* [DIRECTIONS] Given the entries that follow, write out exactly the lines starting at the one containing "dm).now = s.now := rfl" and ending at the one containing "sl).out = s.out := rfl", both ends included, and only those.

* [DATA IN THIS EXERCISE]
@[simp] theorem setLo_pending {i : Nat} {lo : LoSel} : (s.setLo i lo).pending = s.pending := rfl
@[simp] theorem setLo_resp {i : Nat} {lo : LoSel} : (s.setLo i lo).resp = s.resp := rfl
@[simp] theorem setLo_out {i : Nat} {lo : LoSel} : (s.setLo i lo).out = s.out := rfl
@[simp] theorem setLo_now {i : Nat} {lo : LoSel} : (s.setLo i lo).now = s.now := rfl
@[simp] theorem setLo_regs {i : Nat} {lo : LoSel} : (s.setLo i lo).regs = s.regs := rfl
@[simp] theorem setLo_mem {i : Nat} {lo : LoSel} : (s.setLo i lo).mem = s.mem := rfl
@[simp] theorem setLo_net {i : Nat} {lo : LoSel} : (s.setLo i lo).net = s.net := rfl
@[simp] theorem setLo_evPend {i : Nat} {lo : LoSel} : (s.setLo i lo).evPend = s.evPend := rfl

@[simp] theorem setDma_pending {i : Nat} {dm : DmaSt} : (s.setDma i dm).pending = s.pending := rfl
@[simp] theorem setDma_resp {i : Nat} {dm : DmaSt} : (s.setDma i dm).resp = s.resp := rfl
@[simp] theorem setDma_out {i : Nat} {dm : DmaSt} : (s.setDma i dm).out = s.out := rfl
@[simp] theorem setDma_now {i : Nat} {dm : DmaSt} : (s.setDma i dm).now = s.now := rfl
@[simp] theorem setDma_regs {i : Nat} {dm : DmaSt} : (s.setDma i dm).regs = s.regs := rfl
@[simp] theorem setDma_mem {i : Nat} {dm : DmaSt} : (s.setDma i dm).mem = s.mem := rfl
@[simp] theorem setDma_net {i : Nat} {dm : DmaSt} : (s.setDma i dm).net = s.net := rfl
@[simp] theorem setDma_evPend {i : Nat} {dm : DmaSt} : (s.setDma i dm).evPend = s.evPend := rfl

@[simp] theorem setLim_pending {i : Nat} {lim : LimSt} : (s.setLim i lim).pending = s.pending := rfl
@[simp] theorem setLim_resp {i : Nat} {lim : LimSt} : (s.setLim i lim).resp = s.resp := rfl
@[simp] theorem setLim_out {i : Nat} {lim : LimSt} : (s.setLim i lim).out = s.out := rfl
@[simp] theorem setLim_now {i : Nat} {lim : LimSt} : (s.setLim i lim).now = s.now := rfl
@[simp] theorem setLim_regs {i : Nat} {lim : LimSt} : (s.setLim i lim).regs = s.regs := rfl
@[simp] theorem setLim_mem {i : Nat} {lim : LimSt} : (s.setLim i lim).mem = s.mem := rfl
@[simp] theorem setLim_net {i : Nat} {lim : LimSt} : (s.setLim i lim).net = s.net := rfl
@[simp] theorem setLim_evPend {i : Nat} {lim : LimSt} : (s.setLim i lim).evPend = s.evPend := rfl

@[simp] theorem setSlot_pending {i : Nat} {sl : SlotSt} : (s.setSlot i sl).pending = s.pending := rfl
@[simp] theorem setSlot_resp {i : Nat} {sl : SlotSt} : (s.setSlot i sl).resp = s.resp := rfl
@[simp] theorem setSlot_out {i : Nat} {sl : SlotSt} : (s.setSlot i sl).out = s.out := rfl
@[simp] theorem setSlot_now {i : Nat} {sl : SlotSt} : (s.setSlot i sl).now = s.now := rfl
@[simp] theorem setSlot_regs {i : Nat} {sl : SlotSt} : (s.setSlot i sl).regs = s.regs := rfl
@[simp] theorem setSlot_mem {i : Nat} {sl : SlotSt} : (s.setSlot i sl).mem = s.mem := rfl
@[simp] theorem setSlot_net {i : Nat} {sl : SlotSt} : (s.setSlot i sl).net = s.net := rfl
@[simp] theorem setSlot_evPend {i : Nat} {sl : SlotSt} : (s.setSlot i sl).evPend = s.evPend := rfl

@[simp] theorem setReady_pending {i : Nat} {bo : Bool} : (s.setReady i bo).pending = s.pending := rfl
@[simp] theorem setReady_resp {i : Nat} {bo : Bool} : (s.setReady i bo).resp = s.resp := rfl
@[simp] theorem setReady_out {i : Nat} {bo : Bool} : (s.setReady i bo).out = s.out := rfl
@[simp] theorem setReady_now {i : Nat} {bo : Bool} : (s.setReady i bo).now = s.now := rfl
@[simp] theorem setReady_regs {i : Nat} {bo : Bool} : (s.setReady i bo).regs = s.regs := rfl
@[simp] theorem setReady_mem {i : Nat} {bo : Bool} : (s.setReady i bo).mem = s.mem := rfl
@[simp] theorem setReady_net {i : Nat} {bo : Bool} : (s.setReady i bo).net = s.net := rfl
@[simp] theorem setReady_evPend {i : Nat} {bo : Bool} : (s.setReady i bo).evPend = s.evPend := rfl

@[simp] theorem setCap_pending {i : Nat} {cp : CapSt} : (s.setCap i cp).pending = s.pending := rfl
@[simp] theorem setCap_resp {i : Nat} {cp : CapSt} : (s.setCap i cp).resp = s.resp := rfl
@[simp] theorem setCap_out {i : Nat} {cp : CapSt} : (s.setCap i cp).out = s.out := rfl
@[simp] theorem setCap_now {i : Nat} {cp : CapSt} : (s.setCap i cp).now = s.now := rfl
@[simp] theorem setCap_regs {i : Nat} {cp : CapSt} : (s.setCap i cp).regs = s.regs := rfl
@[simp] theorem setCap_mem {i : Nat} {cp : CapSt} : (s.setCap i cp).mem = s.mem := rfl
@[simp] theorem setCap_net {i : Nat} {cp : CapSt} : (s.setCap i cp).net = s.net := rfl
@[simp] theorem setCap_evPend {i : Nat} {cp : CapSt} : (s.setCap i cp).evPend = s.evPend := rfl

@[simp] theorem setVc_pending {i : Nat} {vc : VcSt} : (s.setVc i vc).pending = s.pending := rfl
@[simp] theorem setVc_resp {i : Nat} {vc : VcSt} : (s.setVc i vc).resp = s.resp := rfl
@[simp] theorem setVc_out {i : Nat} {vc : VcSt} : (s.setVc i vc).out = s.out := rfl
@[simp] theorem setVc_now {i : Nat} {vc : VcSt} : (s.setVc i vc).now = s.now := rfl
@[simp] theorem setVc_regs {i : Nat} {vc : VcSt} : (s.setVc i vc).regs = s.regs := rfl
@[simp] theorem setVc_mem {i : Nat} {vc : VcSt} : (s.setVc i vc).mem = s.mem := rfl
@[simp] theorem setVc_net {i : Nat} {vc : VcSt} : (s.setVc i vc).net = s.net := rfl
@[simp] theorem setVc_evPend {i : Nat} {vc : VcSt} : (s.setVc i vc).evPend = s.evPend := rfl

@[simp] theorem setFft_pending {d : Dir} {i : Nat} {ff : FftSt} : (s.setFft d i ff).pending = s.pending := rfl
@[simp] theorem setFft_resp {d : Dir} {i : Nat} {ff : FftSt} : (s.setFft d i ff).resp = s.resp := rfl
@[simp] theorem setFft_out {d : Dir} {i : Nat} {ff : FftSt} : (s.setFft d i ff).out = s.out := rfl
@[simp] theorem setFft_now {d : Dir} {i : Nat} {ff : FftSt} : (s.setFft d i ff).now = s.now := rfl
@[simp] theorem setFft_regs {d : Dir} {i : Nat} {ff : FftSt} : (s.setFft d i ff).regs = s.regs := rfl
@[simp] theorem setFft_mem {d : Dir} {i : Nat} {ff : FftSt} : (s.setFft d i ff).mem = s.mem := rfl
@[simp] theorem setFft_net {d : Dir} {i : Nat} {ff : FftSt} : (s.setFft d i ff).net = s.net := rfl
@[simp] theorem setFft_evPend {d : Dir} {i : Nat} {ff : FftSt} : (s.setFft d i ff).evPend = s.evPend := rfl

@[simp] theorem setCar_pending {i j : Nat} {d : Dir} {cr : CarSt} : (s.setCar i d j cr).pending = s.pending := rfl
@[simp] theorem setCar_resp {i j : Nat} {d : Dir} {cr : CarSt} : (s.setCar i d j cr).resp = s.resp := rfl
@[simp] theorem setCar_out {i j : Nat} {d : Dir} {cr : CarSt} : (s.setCar i d j cr).out = s.out := rfl
@[simp] theorem setCar_now {i j : Nat} {d : Dir} {cr : CarSt} : (s.setCar i d j cr).now = s.now := rfl
@[simp] theorem setCar_regs {i j : Nat} {d : Dir} {cr : CarSt} : (s.setCar i d j cr).regs = s.regs := rfl
@[simp] theorem setCar_mem {i j : Nat} {d : Dir} {cr : CarSt} : (s.setCar i d j cr).mem = s.mem := rfl
@[simp] theorem setCar_net {i j : Nat} {d : Dir} {cr : CarSt} : (s.setCar i d j cr).net = s.net := rfl
@[simp] theorem setCar_evPend {i j : Nat} {d : Dir} {cr : CarSt} : (s.setCar i d j cr).evPend = s.evPend := rfl

@[simp] theorem setIslCar_pending {d : Dir} {i : Nat} {cr : CarSt} : (s.setIslCar d i cr).pending = s.pending := rfl
@[simp] theorem setIslCar_resp {d : Dir} {i : Nat} {cr : CarSt} : (s.setIslCar d i cr).resp = s.resp := rfl
@[simp] theorem setIslCar_out {d : Dir} {i : Nat} {cr : CarSt} : (s.setIslCar d i cr).out = s.out := rfl
@[simp] theorem setIslCar_now {d : Dir} {i : Nat} {cr : CarSt} : (s.setIslCar d i cr).now = s.now := rfl
@[simp] theorem setIslCar_regs {d : Dir} {i : Nat} {cr : CarSt} : (s.setIslCar d i cr).regs = s.regs := rfl
@[simp] theorem setIslCar_mem {d : Dir} {i : Nat} {cr : CarSt} : (s.setIslCar d i cr).mem = s.mem := rfl
@[simp] theorem setIslCar_net {d : Dir} {i : Nat} {cr : CarSt} : (s.setIslCar d i cr).net = s.net := rfl
@[simp] theorem setIslCar_evPend {d : Dir} {i : Nat} {cr : CarSt} : (s.setIslCar d i cr).evPend = s.evPend := rfl

@[simp] theorem setGain_pending {d : Dir} {i j : Nat} {g16 : BitVec 16} : (s.setGain d i j g16).pending = s.pending := rfl
@[simp] theorem setGain_resp {d : Dir} {i j : Nat} {g16 : BitVec 16} : (s.setGain d i j g16).resp = s.resp := rfl
@[simp] theorem setGain_out {d : Dir} {i j : Nat} {g16 : BitVec 16} : (s.setGain d i j g16).out = s.out := rfl
@[simp] theorem setGain_now {d : Dir} {i j : Nat} {g16 : BitVec 16} : (s.setGain d i j g16).now = s.now := rfl
@[simp] theorem setGain_regs {d : Dir} {i j : Nat} {g16 : BitVec 16} : (s.setGain d i j g16).regs = s.regs := rfl
@[simp] theorem setGain_mem {d : Dir} {i j : Nat} {g16 : BitVec 16} : (s.setGain d i j g16).mem = s.mem := rfl
@[simp] theorem setGain_net {d : Dir} {i j : Nat} {g16 : BitVec 16} : (s.setGain d i j g16).net = s.net := rfl
@[simp] theorem setGain_evPend {d : Dir} {i j : Nat} {g16 : BitVec 16} : (s.setGain d i j g16).evPend = s.evPend := rfl

@[simp] theorem setRegion_pending {d : Dir} {rg : Region} {rs : RegionSt} : (s.setRegion d rg rs).pending = s.pending := rfl
@[simp] theorem setRegion_resp {d : Dir} {rg : Region} {rs : RegionSt} : (s.setRegion d rg rs).resp = s.resp := rfl
@[simp] theorem setRegion_out {d : Dir} {rg : Region} {rs : RegionSt} : (s.setRegion d rg rs).out = s.out := rfl
@[simp] theorem setRegion_now {d : Dir} {rg : Region} {rs : RegionSt} : (s.setRegion d rg rs).now = s.now := rfl
@[simp] theorem setRegion_regs {d : Dir} {rg : Region} {rs : RegionSt} : (s.setRegion d rg rs).regs = s.regs := rfl
@[simp] theorem setRegion_mem {d : Dir} {rg : Region} {rs : RegionSt} : (s.setRegion d rg rs).mem = s.mem := rfl
@[simp] theorem setRegion_net {d : Dir} {rg : Region} {rs : RegionSt} : (s.setRegion d rg rs).net = s.net := rfl
@[simp] theorem setRegion_evPend {d : Dir} {rg : Region} {rs : RegionSt} : (s.setRegion d rg rs).evPend = s.evPend := rfl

* [WORKED SOLUTION]
@[simp] theorem setDma_now {i : Nat} {dm : DmaSt} : (s.setDma i dm).now = s.now := rfl
@[simp] theorem setDma_regs {i : Nat} {dm : DmaSt} : (s.setDma i dm).regs = s.regs := rfl
@[simp] theorem setDma_mem {i : Nat} {dm : DmaSt} : (s.setDma i dm).mem = s.mem := rfl
@[simp] theorem setDma_net {i : Nat} {dm : DmaSt} : (s.setDma i dm).net = s.net := rfl
@[simp] theorem setDma_evPend {i : Nat} {dm : DmaSt} : (s.setDma i dm).evPend = s.evPend := rfl

@[simp] theorem setLim_pending {i : Nat} {lim : LimSt} : (s.setLim i lim).pending = s.pending := rfl
@[simp] theorem setLim_resp {i : Nat} {lim : LimSt} : (s.setLim i lim).resp = s.resp := rfl
@[simp] theorem setLim_out {i : Nat} {lim : LimSt} : (s.setLim i lim).out = s.out := rfl
@[simp] theorem setLim_now {i : Nat} {lim : LimSt} : (s.setLim i lim).now = s.now := rfl
@[simp] theorem setLim_regs {i : Nat} {lim : LimSt} : (s.setLim i lim).regs = s.regs := rfl
@[simp] theorem setLim_mem {i : Nat} {lim : LimSt} : (s.setLim i lim).mem = s.mem := rfl
@[simp] theorem setLim_net {i : Nat} {lim : LimSt} : (s.setLim i lim).net = s.net := rfl
@[simp] theorem setLim_evPend {i : Nat} {lim : LimSt} : (s.setLim i lim).evPend = s.evPend := rfl

@[simp] theorem setSlot_pending {i : Nat} {sl : SlotSt} : (s.setSlot i sl).pending = s.pending := rfl
@[simp] theorem setSlot_resp {i : Nat} {sl : SlotSt} : (s.setSlot i sl).resp = s.resp := rfl
@[simp] theorem setSlot_out {i : Nat} {sl : SlotSt} : (s.setSlot i sl).out = s.out := rfl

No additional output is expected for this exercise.